Question

What is the distance between point A and point B?
Point A (2,3)
Point B (5,9)

Answer 1

d ≈ 6.7 units

Step-by-step explanation:

calculate the distance, d, using the distance formula

d =
`\sqrt{(x_(2)-x_(1))^2+(y_(2)-y_(1))^2 }`

let (x₁, y₁ ) = A (2, 3 ) and (x₂, y₂ ) = B (5, 9 )

substitute these values into the formula for d

d =
`√((5-2)^2+(9-3)^2)`

=
`√(3^2+6^2)`

=
`√(9+36)`

=
`√(45)`

≈ 6.7 units ( to the nearest tenth )

Answer 2

The exact distance between point A(2,3) and point B(5,9) is √45 units, which approximately equals 6.71 units, representing the straight-line distance or magnitude of displacement in a two-dimensional plane.

Step-by-step explanation:

To calculate the distance between point A and point B with coordinates A(2,3) and B(5,9), we can use the distance formula derived from the Pythagorean theorem, which is the straight-line distance in a two-dimensional plane.

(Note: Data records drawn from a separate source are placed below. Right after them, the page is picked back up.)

/-! ### States that meet the hypotheses about what is held, lost, late or refused -/

/-- StepIssues: a sheaf whose words lie on the host's page 4, which it has not translated; one whose page has failed. -/
def hostCode : State := { base with tlbs := [(0, [{ ctx := 0, page := 4, block := false, leaf := leaf0 ||| 0x60, pte := 0x30020 }])] }
theorem test_lost_fetch : (match hostCode.fetchInstr at0 with | (.wait _ ws, _) => decide (ws = [.page 4 0x40000]) | _ => false) = true ∧
    base.mayIssue { at0 with status := .stalled (.lost 0x40000 []) } = true ∧ base.mayIssue { at0 with status := .stalled (.fetch [.page 4 0x40000]) } = true := by decide
/-- StepActs: an uncorrectable error that waits to be logged. -/
theorem test_logs : ∃ t, step { base with eccLog := [(0, 0x40220)] } = .next t ∧ t.eccLog = [] := ⟨_, rfl, by decide⟩
/-- Jumps: BRX and the EZ form backwards with a sheaf ready; a branch and a call beyond the last address. -/
theorem test_jumps : let far := fun sh : Sheaf => { sh with pc := 0x1FFFFFFFFFFFC }
    let f := fld true 0 0 1 0 0 0
    let z := { fld true 0x7F 0x7F 0x7E 0 1 0 with gn := true }
    runs rowBra f (with0 far) = true ∧ runs rowCall f (with0 far) = true ∧
    ((far at0).pc + ((f.a ++ f.b ++ f.c : BitVec 21).signExtend 64 <<< 2)).toNat = 2 ^ 49 ∧
    runs rowBrx (fld true 0 0 0 0 0 0) { swapState with sheafs := [(0, { at0 with laneClk := 0, s := [(1, 0x3FFF8)] }), (1, secondSheaf)] } = true ∧
    ((issOf rowBraEz z 0 at0).check swapState).isNone = true ∧ (decide (at0.em = 0) ^^ z.gn) = true ∧
    (swapState.issued 0 at0 z).nextReady at0 ≠ none := by decide
/-- SpecialRegisters: a value of a role that does not exist; a trap register of no level; a window over the placed page. -/
def windowState : State := { blockState with blocks := blockState.blocks.mapv fun b => { b with winb := 0x40000, winl := 128 } }
theorem test_smov : runs rowSmov (fld true 0 4 0 0 0 0x09) (with0 fun sh => { sh with s := [(4, 5)] }) = true ∧
    [0x11, 0x15].all (fun i : Nat => runs rowSmov (fld true 0 4 0 0 0 (BitVec.ofNat 16 i)) base) = true ∧
    [0x11, 0x13, 0x14, 0x15, 0x17, 0x18].all (fun i : Nat => runs rowSmov (fld true 0 4 0 0 0 (BitVec.ofNat 16 i))
      (with0 fun sh => { supSheaf sh with tlvl := 2, t2 := (supSheaf sh).t1 })) = true ∧
    (match windowState.sheaf? 0 with
      | some sh => (match windowState.checkAddr sh .store 1 0 0x40000 with | .ok h => decide (h.loc.addr = 0x40000) | .error _ => false) &&
          runs rowSmov (fld true 0 4 0 0 0 0x25) (windowState.onSheaf 0 fun x => { x with s := [(4, 0x80000000)] }) &&
          (windowState.xlateHeld sh.heath sh.core sh.ctx 0x40000 .store).isNone && !windowState.flushHeld (lineOf 0x40000)
      | none => false) = true ∧ pagesOf 0x40000 128 = [(0x40000, 0x40000, 0x4007F)] := by decide
/-- SoftTraps: a table whose entry for SOFT is 0x1001: the kernel's own vector, else the supervisor's at 0x1000. -/
def tableRoutes : State :=
  { vecState with
    ctxs := [(0, { placedCtx with blk := placedCtx.blk.map fun b => { b with trt := 0x40400 } })]
    mem := Store.blit vecState.mem (0x40400 + 8 * Cause.soft.code) (bytesLe 8 0x1001) }
theorem test_table_routes : (match tableRoutes.xlate false 0 0 (0x40400 + 8 * Cause.soft.code) .look with
      | .ok l p b h => let at_ := tableRoutes.place l b (0x40400 + 8 * Cause.soft.code)
        decide (at_.tier = 0) && l.getLsbD 2 && !tableRoutes.lostIn at_.addr 8 && decide (tableRoutes.peek64 at_.addr = 0x1001) && !h && p != 0
      | .fail .. => false) = true ∧
    tableRoutes.resolve at0 .soft = vecState.resolve at0 .soft ∧
    ({ tableRoutes with refresh := [(stackOf 0x40400, 0)] } : State).routeHeld at0 .soft = true ∧
    (tableRoutes.resolve { at0 with home := .wg 0 } .align).map (fun p => p.2) = none := by decide +kernel
/-- TrapReturns: a substitution into the latch `y0`, and into a register the workgroup has not. -/
theorem test_bad_substitutes : let sh (tc : Word) (n : BitVec 6) : Sheaf := { at0 with tlvl := 1, wb := n, t1 := { tc := tc, tr := 0x40000, tm := 0xFFFF0001 } }
    (sh 0xF1000400 0).substBad = true ∧ (sh 0xF1000400 0).tretOk 2 = true ∧ (sh 0x07000400 63).substBad = false ∧
    (sh 0x07000400 63).substSlots = [507] ∧ ({ base with wgs := [(0, { placedWg 0 with nreg := 96 })] } : State).nreg (.wg 0) = 96 := by decide
/-- GlobalAccessesStart: no walk is held; the FIFO takes the lines. -/
theorem test_room : base.xlateHeld false 0 0 0x40000 .store = none ∧
    base.fifoFits 0 (base.linesDue 0 ++ [lineOf 0x40000]) = true := by decide
/-- HurdleCounts: a drop with arrivals still due, and no member left for the next phase. -/
theorem test_drop_over : let s := base.putHurdle (.wg 0) 16 { hurdleState.hurdle (.wg 0) 16 with pend := 1, exp := 1, next := 0, bal := 0 }
    (match s.hdropAt (.wg 0) 16 with | .error c => decide (c = .hover) | .ok _ => false) = true ∧
    (s.hurdle (.wg 0) 16).pend ≠ 0 := by decide
/-- Acceptance: an operation that waits for another device. -/
theorem test_link_fault : base.remoteVa { eng (.gath false) with waits := [(0, .peer 2 0x40220)] } false = some 0x40220 := by decide
/-- Reductions: an element on the device's own page goes on; an uncorrectable sector, in memory and of a RED. -/
theorem test_reduction_homes : let s := { base with badSectors := [0x40220 / 64] }
    (s.evictLine (lineOf 0x40220)).bad 0x40220 = true ∧ s.unreadable 0x40220 = true ∧ base.windowsOf 0x40220 = [] ∧ s.lostIn 0x40220 4 = true ∧
    (match (tableState 2).engHold { tier := 0, peer := 0, addr := 0x40220 } 0x40220 true with | .ok .. => true | _ => false) = true ∧
    base.frozen { tier := 0, peer := 0, addr := 0x40220 } = false := by decide
/-- TileResults: a restore whose 64 rows are read. -/
theorem test_restore : let g := { eng (.lmrst 2) with rows := (List.range 64).map fun r => (r, List.replicate 64 (1 : Word)) }
    64 ≤ g.rows.length ∧ (g.rows.map fun r => r.1).Nodup ∧ (∀ r ∈ g.rows, r.1 < 64 ∧ r.2.length = 64) := by decide +kernel
/-- NearCalls: a call that its stack's self-refresh has kept too long. -/
theorem test_busy : queuedCall.lim ≠ 0 ∧ 2 ^ (queuedCall.lim + 9) < 1025 - 0 ∧ callState.refresh = [] ∧ callState.migrations = [] ∧
    callState.callHeld queuedCall = false := by decide
/-- HostFaults: a sheaf that leads a page at its level; two sheafs that wait on one record. -/
def waiters : State := { waitState with sheafs := waitState.sheafs ++ waitState.sheafs.map fun e => (1, { e.2 with shid := 1, slot := 1, lane := none }) }
theorem test_waiters : leadSheaf.lead.get? leadSheaf.tlvl = some 5 ∧
    ({ base with filters := [filter0 (some 0) none] }).ledBy 0 leadSheaf = some (filter0 (some 0) none) ∧
    (waiters.sheafs.filter fun x => x.2.status = .stalled (.filter 5) && x.2.ctx = 0 && waiters.cluster x.2.core = 0).map (fun x => x.1) = [0, 1] ∧
    (match exec (.pfcFail 9) waiters with | .next t => decide (t.filters = []) | _ => false) = true := by decide +kernel
/-- Launches: a release that is complete, its record read; one whose host page has failed. -/
theorem test_launch_reads : let r : Release := { seq := 5, markers := [], after := .launch }
    r.lost = none ∧ ({ r with lost := some 0x40300 } : Release).lost = some 0x40300 ∧ placedGrid.depth ≠ 10 ∧
    ((base.ctx? 0).map fun c => c.blk.isSome) = some true ∧
    (match (launchState 1).readLaunch (dispAgent 0) 0x40300 [] with
      | .ok t (some l) => ([8, 10, 14].map (addrAt l.words)).all fun a => (t.xlateHeld false dispatcher 0 a .look).isNone
      | _ => false) = true := by decide +kernel
/-- StoresPerformed: two threads store the same word of a line that is in the L1 and the L2, with no monitor armed. -/
def twoStores : Op := loadOp .store [acc0 0x40220, { acc0 0x40220 with thread := 1, x := 0x9ABCDEF0 }]
theorem test_two_stores : let s := { fifoState with ops := [(7, twoStores)] }
    s.storeReady 7 twoStores = true ∧ (∀ e ∈ s.sheafs, e.2.mon = none) ∧ s.l2? (lineOf 0x40220) ≠ none ∧
    s.l1? (s.slice 0 (lineOf 0x40220)) (lineOf 0x40220) ≠ none ∧ ((s.core 0).l1.map fun l => l.line).Nodup ∧
    (match exec (.storePerformed 7) s with
      | .next t => decide (t.peekBytes 0x40220 4 = [0xF0, 0xDE, 0xBC, 0x9A]) | _ => false) = true := by decide +kernel
theorem test_frozen_line : ({ fifoState with migrations := (migState .copy).migrations } : State).frozen (lineLoc (lineOf 0x40220)) = true ∧
    fifoState.frozen (lineLoc (lineOf 0x40220)) = false := by decide +kernel
/-- Returned: a line no L1 holds; an answer that comes too late. -/
theorem test_seen : let s := base.evictLine (lineOf 0x40220)
    (s.loadBytes 0 { ctx := 0 } false true 0x40220 4).2 = s.peekBytes 0x40220 4 ∧ s.l1? (s.slice 0 (lineOf 0x40220)) (lineOf 0x40220) = none ∧
    (let o := loadOp .store [{ acc0 0 with loc := { tier := 2, peer := 1, addr := 0 } }]
     ({ opState o with cores := [(0, { clk := 2 ^ 22 + 1 })] } : State).refusesLate o = true ∧ (opState o).refusesLate o = false) := by decide +kernel
/-- LateFaults: a table read that another device has not answered; a fault log with room, and one that is full. -/
def logState (n : Nat) : State :=
  { base with ctxs := [(0, { placedCtx with flogTail := 1, blk := placedCtx.blk.map fun b => { b with flogn := n, flog := 0x40800 } })] }
theorem test_log : let o := { loadOp .kvtr [acc0 0] with waits := [.peer 2 0x40220] }
    o.res = [] ∧ .peer 2 0x40220 ∈ o.waits ∧
    (match (logState 64).ctx? 0 with | some c => decide ((c.flogTail - c.flogHead).toNat < 64) | none => false) = true ∧
    (logState 64).logHeld 0 = false ∧ ({ logState 64 with refresh := [(stackOf 0x40800, 0)] } : State).logHeld 0 = true ∧
    (logState 64).logWait = [] ∧
    (((logState 1).faultLog 0 { kind := 2 }).ctx? 0).map (fun c => c.flogovf) = some 1 ∧
    (((logState 64).faultLog 0 { kind := 2 }).ctx? 0).map (fun c => (c.flogTail, c.flogovf)) = some (2, 0) := by decide +kernel
/-- LateFaults: a fault of a load that its sheaf awaits in a handler, of one that has exited, of one that goes on. -/
theorem test_late_kinds : [Status.issuing, .exited, .stalled (.access 7)].all (fun st =>
    match exec (.accessFault 7 0 false) (lateState st) with | .next t => decide (t.ops = []) | _ => false) = true := by decide +kernel
/-- Migrations: a move that something issued before it may still have passed, and one that nothing has; a full log. -/
theorem test_past : let m : Migration := { ctx := 0, page := 4, pte := 0x30020, leaf := 0x20E1F, old := { tier := 2, peer := 1, addr := 0x40000 }
                                           new := { tier := 0, peer := 0, addr := 0x80000 }, state := .drain, seq := 9 }
    ({ opState (loadOp .store [{ acc0 0 with loc := { tier := 2, peer := 1, addr := 0x40000 } }]) with migrations := [m] } : State).past m = true ∧
    ({ base with migrations := [m] } : State).past m = false ∧ (migState .release).mlogFull 0 = false ∧
    ({ migState .release with ctxs := [(0, { placedCtx with mlogTail := 1, blk := placedCtx.blk.map fun b => { b with mlogn := 1 } })] } : State).mlogFull 0 = true := by
  decide +kernel
/-- LinkEvents: a valid block that the windows let a peer read: its scale 7 and its first element. -/
def blockMap : State :=
  { base with bmbase := 0x40800, bmcount := 1, xwin := [(0, 0x00000000000100030000000000040000)]
              mem := Store.blit (Store.blit base.mem 0x40800 (([0x40900, 0x80000000, 0x40A00, 0, 7, 8, 0, 0] : List Word).flatMap fun w => bytesLe 4 w.toNat))
                0x40900 [1, 2, 3, 4] }
theorem test_peer_block : exported blockMap.xwin 0x40800 32 true false = true ∧ exported blockMap.xwin 0x40900 4 true false = true ∧
    (match exec (.peerBlockRead { gbn := 0, token := 0, hdim := 4, bt := 1, kSize := 1, vSize := 1, value := false }) blockMap with
      | .next t => decide (t.reports = [.answer [0, 0, 0, 0, 7, 0, 0, 0, 1, 2, 3, 4]]) | _ => false) = true ∧
    base.requestHeld hostLoad = false ∧ ({ base with refresh := [(stackOf 0x40220, 0)] } : State).requestHeld hostLoad = true := by decide +kernel
/-- HostRegisters: a context whose block can be read; a destroyed one that is still resident. -/
theorem test_dying : base.blockHeld 0x40300 = false ∧ base.residentCtx 0 = true ∧ base.residentCtx 1 = false ∧
    (match exec (.ctxDestroy 0) (opState (loadOp .store [acc0 0x40220])) with
      | .next t => decide ((t.ctx? 0).map (fun c => (c.killed, c.dying)) = some (true, true)) | _ => false) = true ∧
    (match exec (.ctxDestroy 0) base with
      | .next t => decide ((t.ctx? 0).map (fun c => c.state) = some 0 ∧ t.wgs = [] ∧ t.sheafs = []) | _ => false) = true := by
  decide +kernel
/-- Platform: stage 1 not yet passed, and passed; a stage that fails. -/
theorem test_stages : State.reset.attests = false ∧ State.reset.passStage1.attests = true ∧ State.reset.passStage1.stage1 = true ∧
    (({} : Flash).stages [{ stage := 1, result := 1, kind := 1, unit := 0, detail := 0 }]).2 = 1 ∧
    (({} : Flash).stages []).2 = 0 := by decide +kernel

The formula is:

d = √((x2 - x1)² + (y2 - y1)²)

Where:
(x1, y1) are the coordinates of point A, and
(x2, y2) are the coordinates of point B.

Substituting the given values, we get:

d = √((5 - 2)² + (9 - 3)²) = √(3² + 6²) = √(9 + 36) = √45

The exact distance is √45 units, or approximately 6.71 units if we calculate the square root. This is the straight-line distance or the magnitude of displacement from A to B. Such problems are common in vector addition and finding displacements in Cartesian planes.